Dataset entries
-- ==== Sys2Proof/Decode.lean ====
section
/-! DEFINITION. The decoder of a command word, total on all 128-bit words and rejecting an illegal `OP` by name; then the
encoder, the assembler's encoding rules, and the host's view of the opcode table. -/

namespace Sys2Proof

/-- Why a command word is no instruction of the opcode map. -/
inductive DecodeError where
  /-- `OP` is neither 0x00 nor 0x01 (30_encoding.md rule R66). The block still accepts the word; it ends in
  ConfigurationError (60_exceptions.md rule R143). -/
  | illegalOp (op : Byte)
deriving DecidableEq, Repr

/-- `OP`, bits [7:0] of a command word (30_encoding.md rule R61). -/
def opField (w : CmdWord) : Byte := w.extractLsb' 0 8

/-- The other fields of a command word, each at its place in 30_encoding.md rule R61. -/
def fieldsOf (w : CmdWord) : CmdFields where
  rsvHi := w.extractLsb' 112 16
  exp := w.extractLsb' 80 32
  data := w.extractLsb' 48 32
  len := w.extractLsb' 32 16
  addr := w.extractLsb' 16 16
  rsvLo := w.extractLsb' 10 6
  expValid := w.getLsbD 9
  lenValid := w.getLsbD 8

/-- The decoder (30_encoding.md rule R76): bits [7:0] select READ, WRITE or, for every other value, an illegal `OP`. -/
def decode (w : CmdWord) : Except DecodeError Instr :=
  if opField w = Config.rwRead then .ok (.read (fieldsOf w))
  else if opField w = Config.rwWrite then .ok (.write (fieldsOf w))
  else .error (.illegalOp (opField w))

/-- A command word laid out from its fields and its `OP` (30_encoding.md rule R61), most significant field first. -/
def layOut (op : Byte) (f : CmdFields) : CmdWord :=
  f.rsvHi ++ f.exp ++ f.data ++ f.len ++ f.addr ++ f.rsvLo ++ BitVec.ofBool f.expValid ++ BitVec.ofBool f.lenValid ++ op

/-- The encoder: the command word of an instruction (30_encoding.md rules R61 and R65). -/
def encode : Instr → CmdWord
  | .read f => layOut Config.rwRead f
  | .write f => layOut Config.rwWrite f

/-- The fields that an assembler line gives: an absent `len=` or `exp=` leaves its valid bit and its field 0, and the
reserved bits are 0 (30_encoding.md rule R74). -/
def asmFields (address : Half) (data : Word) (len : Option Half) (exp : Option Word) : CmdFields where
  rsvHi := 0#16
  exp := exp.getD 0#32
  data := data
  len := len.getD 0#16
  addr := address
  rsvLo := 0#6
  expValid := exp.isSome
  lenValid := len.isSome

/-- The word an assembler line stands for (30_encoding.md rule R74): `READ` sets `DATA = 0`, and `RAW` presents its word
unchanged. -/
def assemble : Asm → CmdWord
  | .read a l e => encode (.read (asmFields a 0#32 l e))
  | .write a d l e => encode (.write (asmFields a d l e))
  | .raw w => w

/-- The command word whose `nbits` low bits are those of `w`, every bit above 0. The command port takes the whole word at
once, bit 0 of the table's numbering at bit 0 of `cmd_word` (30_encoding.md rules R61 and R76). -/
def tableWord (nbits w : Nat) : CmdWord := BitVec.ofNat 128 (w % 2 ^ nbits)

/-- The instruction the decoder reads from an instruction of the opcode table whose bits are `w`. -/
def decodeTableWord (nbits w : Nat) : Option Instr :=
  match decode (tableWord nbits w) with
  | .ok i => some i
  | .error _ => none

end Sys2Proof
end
==
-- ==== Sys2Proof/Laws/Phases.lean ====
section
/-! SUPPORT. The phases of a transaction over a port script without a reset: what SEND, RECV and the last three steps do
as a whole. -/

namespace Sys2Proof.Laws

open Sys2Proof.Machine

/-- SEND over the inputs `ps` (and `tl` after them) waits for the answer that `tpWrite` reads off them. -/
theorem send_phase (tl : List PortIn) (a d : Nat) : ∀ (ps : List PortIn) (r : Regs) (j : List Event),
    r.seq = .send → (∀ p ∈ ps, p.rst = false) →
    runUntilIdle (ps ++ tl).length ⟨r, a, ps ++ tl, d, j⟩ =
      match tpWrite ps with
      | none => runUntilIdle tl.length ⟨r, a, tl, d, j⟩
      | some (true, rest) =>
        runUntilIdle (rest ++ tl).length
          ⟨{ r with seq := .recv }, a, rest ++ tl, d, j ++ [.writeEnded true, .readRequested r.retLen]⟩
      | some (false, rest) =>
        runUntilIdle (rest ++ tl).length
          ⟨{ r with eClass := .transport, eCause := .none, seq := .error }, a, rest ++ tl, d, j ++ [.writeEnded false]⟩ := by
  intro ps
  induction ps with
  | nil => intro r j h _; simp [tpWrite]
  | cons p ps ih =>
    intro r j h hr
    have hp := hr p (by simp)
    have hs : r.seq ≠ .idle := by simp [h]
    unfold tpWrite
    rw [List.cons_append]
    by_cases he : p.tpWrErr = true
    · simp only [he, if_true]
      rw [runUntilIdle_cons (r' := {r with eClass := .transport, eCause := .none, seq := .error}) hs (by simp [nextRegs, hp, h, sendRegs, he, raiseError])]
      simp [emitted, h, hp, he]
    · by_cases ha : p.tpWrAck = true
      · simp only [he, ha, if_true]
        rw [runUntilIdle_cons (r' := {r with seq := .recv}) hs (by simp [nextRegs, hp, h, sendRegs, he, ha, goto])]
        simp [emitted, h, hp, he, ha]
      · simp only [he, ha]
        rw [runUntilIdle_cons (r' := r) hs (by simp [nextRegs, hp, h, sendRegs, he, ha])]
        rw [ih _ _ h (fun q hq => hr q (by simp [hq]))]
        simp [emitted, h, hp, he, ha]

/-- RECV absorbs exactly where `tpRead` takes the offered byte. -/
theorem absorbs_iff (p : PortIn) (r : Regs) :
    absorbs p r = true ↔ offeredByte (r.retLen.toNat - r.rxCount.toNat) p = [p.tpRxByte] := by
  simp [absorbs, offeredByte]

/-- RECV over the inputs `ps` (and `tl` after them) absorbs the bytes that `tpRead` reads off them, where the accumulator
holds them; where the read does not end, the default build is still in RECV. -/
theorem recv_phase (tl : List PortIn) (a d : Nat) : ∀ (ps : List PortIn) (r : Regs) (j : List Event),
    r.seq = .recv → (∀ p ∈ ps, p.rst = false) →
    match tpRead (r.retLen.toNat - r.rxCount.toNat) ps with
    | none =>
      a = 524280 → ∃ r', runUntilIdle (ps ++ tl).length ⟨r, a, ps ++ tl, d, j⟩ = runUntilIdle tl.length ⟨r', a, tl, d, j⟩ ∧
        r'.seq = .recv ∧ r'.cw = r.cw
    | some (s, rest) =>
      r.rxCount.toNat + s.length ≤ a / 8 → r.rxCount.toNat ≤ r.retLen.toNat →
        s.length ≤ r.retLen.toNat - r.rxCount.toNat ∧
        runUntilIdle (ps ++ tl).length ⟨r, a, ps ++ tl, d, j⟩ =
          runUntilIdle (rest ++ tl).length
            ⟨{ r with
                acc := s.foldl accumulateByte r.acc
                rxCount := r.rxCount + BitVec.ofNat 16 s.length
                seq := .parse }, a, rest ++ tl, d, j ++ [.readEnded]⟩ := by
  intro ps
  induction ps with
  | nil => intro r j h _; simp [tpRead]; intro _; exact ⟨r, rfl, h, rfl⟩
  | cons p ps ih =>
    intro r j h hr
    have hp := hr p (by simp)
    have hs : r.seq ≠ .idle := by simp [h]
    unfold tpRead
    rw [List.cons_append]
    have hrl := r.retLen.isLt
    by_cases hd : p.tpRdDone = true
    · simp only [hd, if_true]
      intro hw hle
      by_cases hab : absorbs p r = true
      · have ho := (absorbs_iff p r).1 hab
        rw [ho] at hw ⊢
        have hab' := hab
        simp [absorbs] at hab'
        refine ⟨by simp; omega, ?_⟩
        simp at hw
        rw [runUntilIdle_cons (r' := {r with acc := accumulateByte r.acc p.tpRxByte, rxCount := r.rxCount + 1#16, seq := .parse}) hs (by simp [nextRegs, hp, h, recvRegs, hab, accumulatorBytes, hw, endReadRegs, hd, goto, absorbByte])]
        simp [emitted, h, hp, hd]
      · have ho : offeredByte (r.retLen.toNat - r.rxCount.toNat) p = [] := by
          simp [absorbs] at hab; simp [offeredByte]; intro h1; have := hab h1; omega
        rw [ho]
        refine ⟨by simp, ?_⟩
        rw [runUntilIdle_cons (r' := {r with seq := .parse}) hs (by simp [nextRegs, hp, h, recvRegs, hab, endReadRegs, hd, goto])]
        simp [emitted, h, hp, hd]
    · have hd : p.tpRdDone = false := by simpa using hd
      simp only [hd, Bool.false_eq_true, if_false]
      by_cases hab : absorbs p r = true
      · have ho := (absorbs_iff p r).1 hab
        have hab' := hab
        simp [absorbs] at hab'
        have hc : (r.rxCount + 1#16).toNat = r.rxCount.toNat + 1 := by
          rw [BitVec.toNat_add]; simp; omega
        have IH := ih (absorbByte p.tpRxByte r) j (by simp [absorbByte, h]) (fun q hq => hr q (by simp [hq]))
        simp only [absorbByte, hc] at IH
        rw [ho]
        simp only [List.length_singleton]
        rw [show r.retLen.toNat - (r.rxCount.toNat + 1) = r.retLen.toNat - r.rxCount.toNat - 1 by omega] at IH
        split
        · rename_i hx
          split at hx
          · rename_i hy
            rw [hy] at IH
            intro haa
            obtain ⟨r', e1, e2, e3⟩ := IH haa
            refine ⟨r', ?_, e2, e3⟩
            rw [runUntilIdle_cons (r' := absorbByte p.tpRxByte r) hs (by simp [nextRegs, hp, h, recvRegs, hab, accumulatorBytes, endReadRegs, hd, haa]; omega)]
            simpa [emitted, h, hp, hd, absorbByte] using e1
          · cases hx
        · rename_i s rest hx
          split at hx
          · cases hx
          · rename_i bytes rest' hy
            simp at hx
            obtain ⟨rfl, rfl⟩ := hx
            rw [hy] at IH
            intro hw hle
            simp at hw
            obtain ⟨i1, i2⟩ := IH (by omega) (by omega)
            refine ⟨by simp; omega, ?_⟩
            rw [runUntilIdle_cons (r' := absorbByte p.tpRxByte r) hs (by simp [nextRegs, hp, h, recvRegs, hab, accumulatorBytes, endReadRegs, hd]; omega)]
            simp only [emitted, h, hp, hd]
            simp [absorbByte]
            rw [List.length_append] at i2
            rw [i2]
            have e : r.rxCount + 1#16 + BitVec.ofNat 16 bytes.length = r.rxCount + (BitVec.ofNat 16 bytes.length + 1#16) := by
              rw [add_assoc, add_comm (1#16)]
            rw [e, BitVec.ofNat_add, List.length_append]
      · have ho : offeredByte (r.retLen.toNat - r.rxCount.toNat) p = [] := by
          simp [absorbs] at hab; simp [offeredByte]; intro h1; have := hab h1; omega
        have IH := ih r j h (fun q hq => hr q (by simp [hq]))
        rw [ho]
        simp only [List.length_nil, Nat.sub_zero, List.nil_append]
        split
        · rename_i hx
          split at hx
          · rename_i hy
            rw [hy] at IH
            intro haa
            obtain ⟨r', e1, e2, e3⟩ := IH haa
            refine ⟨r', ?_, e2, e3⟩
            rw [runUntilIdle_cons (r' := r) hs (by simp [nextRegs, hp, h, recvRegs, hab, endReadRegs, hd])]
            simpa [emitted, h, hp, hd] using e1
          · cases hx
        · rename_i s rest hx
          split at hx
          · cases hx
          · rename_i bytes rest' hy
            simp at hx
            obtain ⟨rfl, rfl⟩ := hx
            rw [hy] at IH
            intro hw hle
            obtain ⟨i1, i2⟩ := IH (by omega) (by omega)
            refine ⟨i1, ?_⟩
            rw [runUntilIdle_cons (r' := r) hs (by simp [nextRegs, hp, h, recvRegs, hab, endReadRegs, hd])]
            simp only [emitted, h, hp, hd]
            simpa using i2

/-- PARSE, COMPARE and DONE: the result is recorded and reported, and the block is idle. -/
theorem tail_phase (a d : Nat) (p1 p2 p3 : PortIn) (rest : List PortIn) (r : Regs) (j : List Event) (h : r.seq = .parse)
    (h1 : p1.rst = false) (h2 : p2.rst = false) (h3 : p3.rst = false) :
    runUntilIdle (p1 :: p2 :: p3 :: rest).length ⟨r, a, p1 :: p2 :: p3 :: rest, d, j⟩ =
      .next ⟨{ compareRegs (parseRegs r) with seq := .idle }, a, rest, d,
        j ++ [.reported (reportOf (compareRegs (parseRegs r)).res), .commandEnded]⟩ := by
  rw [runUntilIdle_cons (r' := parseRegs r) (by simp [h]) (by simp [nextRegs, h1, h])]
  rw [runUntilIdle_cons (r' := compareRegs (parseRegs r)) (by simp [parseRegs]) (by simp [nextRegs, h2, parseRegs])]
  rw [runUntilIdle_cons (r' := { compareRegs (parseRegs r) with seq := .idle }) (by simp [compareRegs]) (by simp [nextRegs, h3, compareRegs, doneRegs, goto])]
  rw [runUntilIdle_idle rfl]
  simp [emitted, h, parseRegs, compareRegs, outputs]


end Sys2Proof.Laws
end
--
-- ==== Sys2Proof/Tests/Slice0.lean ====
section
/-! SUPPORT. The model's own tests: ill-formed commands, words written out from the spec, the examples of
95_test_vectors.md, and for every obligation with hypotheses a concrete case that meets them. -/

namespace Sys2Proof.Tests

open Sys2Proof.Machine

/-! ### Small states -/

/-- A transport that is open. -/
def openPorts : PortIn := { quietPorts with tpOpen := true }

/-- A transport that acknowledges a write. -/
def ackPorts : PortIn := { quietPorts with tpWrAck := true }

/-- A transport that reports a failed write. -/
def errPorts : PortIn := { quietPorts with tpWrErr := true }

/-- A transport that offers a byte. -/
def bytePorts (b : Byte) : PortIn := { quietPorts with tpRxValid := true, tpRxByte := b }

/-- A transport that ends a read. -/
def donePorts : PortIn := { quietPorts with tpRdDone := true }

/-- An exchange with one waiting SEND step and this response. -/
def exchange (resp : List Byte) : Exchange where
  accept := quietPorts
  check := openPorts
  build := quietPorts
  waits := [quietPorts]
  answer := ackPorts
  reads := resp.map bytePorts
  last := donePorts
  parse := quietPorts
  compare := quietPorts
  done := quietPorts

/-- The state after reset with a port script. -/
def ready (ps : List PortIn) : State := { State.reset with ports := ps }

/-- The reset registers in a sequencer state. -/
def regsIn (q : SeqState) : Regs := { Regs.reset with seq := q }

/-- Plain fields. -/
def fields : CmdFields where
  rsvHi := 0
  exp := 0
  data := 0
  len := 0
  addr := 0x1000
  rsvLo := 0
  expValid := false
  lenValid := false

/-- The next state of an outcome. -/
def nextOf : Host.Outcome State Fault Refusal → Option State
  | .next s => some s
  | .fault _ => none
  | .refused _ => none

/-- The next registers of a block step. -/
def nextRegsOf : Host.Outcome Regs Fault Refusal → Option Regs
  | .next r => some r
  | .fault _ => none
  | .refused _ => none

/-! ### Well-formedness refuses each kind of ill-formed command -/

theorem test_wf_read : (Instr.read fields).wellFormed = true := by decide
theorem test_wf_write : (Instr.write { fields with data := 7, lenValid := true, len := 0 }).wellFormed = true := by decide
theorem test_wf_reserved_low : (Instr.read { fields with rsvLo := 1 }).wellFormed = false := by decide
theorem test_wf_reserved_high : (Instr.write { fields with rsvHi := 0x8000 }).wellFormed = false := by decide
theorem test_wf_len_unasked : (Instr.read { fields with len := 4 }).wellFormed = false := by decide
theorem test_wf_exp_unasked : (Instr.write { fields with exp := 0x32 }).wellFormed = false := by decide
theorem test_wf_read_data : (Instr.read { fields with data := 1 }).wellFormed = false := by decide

• _WHAT TO PRODUCE_:
The output should be exactly the lines above from the line containing "port script. -/" to the line containing "theorem test_wf_read_data : (Instr.read", inclusive, with no other lines.

• _TASK OUTPUT_:
/-- The state after reset with a port script. -/
def ready (ps : List PortIn) : State := { State.reset with ports := ps }

/-- The reset registers in a sequencer state. -/
def regsIn (q : SeqState) : Regs := { Regs.reset with seq := q }

/-- Plain fields. -/
def fields : CmdFields where
  rsvHi := 0
  exp := 0
  data := 0
  len := 0
  addr := 0x1000
  rsvLo := 0
  expValid := false
  lenValid := false

/-- The next state of an outcome. -/
def nextOf : Host.Outcome State Fault Refusal → Option State
  | .next s => some s
  | .fault _ => none
  | .refused _ => none

/-- The next registers of a block step. -/
def nextRegsOf : Host.Outcome Regs Fault Refusal → Option Regs
  | .next r => some r
  | .fault _ => none
  | .refused _ => none

/-! ### Well-formedness refuses each kind of ill-formed command -/

theorem test_wf_read : (Instr.read fields).wellFormed = true := by decide
theorem test_wf_write : (Instr.write { fields with data := 7, lenValid := true, len := 0 }).wellFormed = true := by decide
theorem test_wf_reserved_low : (Instr.read { fields with rsvLo := 1 }).wellFormed = false := by decide
theorem test_wf_reserved_high : (Instr.write { fields with rsvHi := 0x8000 }).wellFormed = false := by decide
theorem test_wf_len_unasked : (Instr.read { fields with len := 4 }).wellFormed = false := by decide
theorem test_wf_exp_unasked : (Instr.write { fields with exp := 0x32 }).wellFormed = false := by decide
theorem test_wf_read_data : (Instr.read { fields with data := 1 }).wellFormed = false := by decide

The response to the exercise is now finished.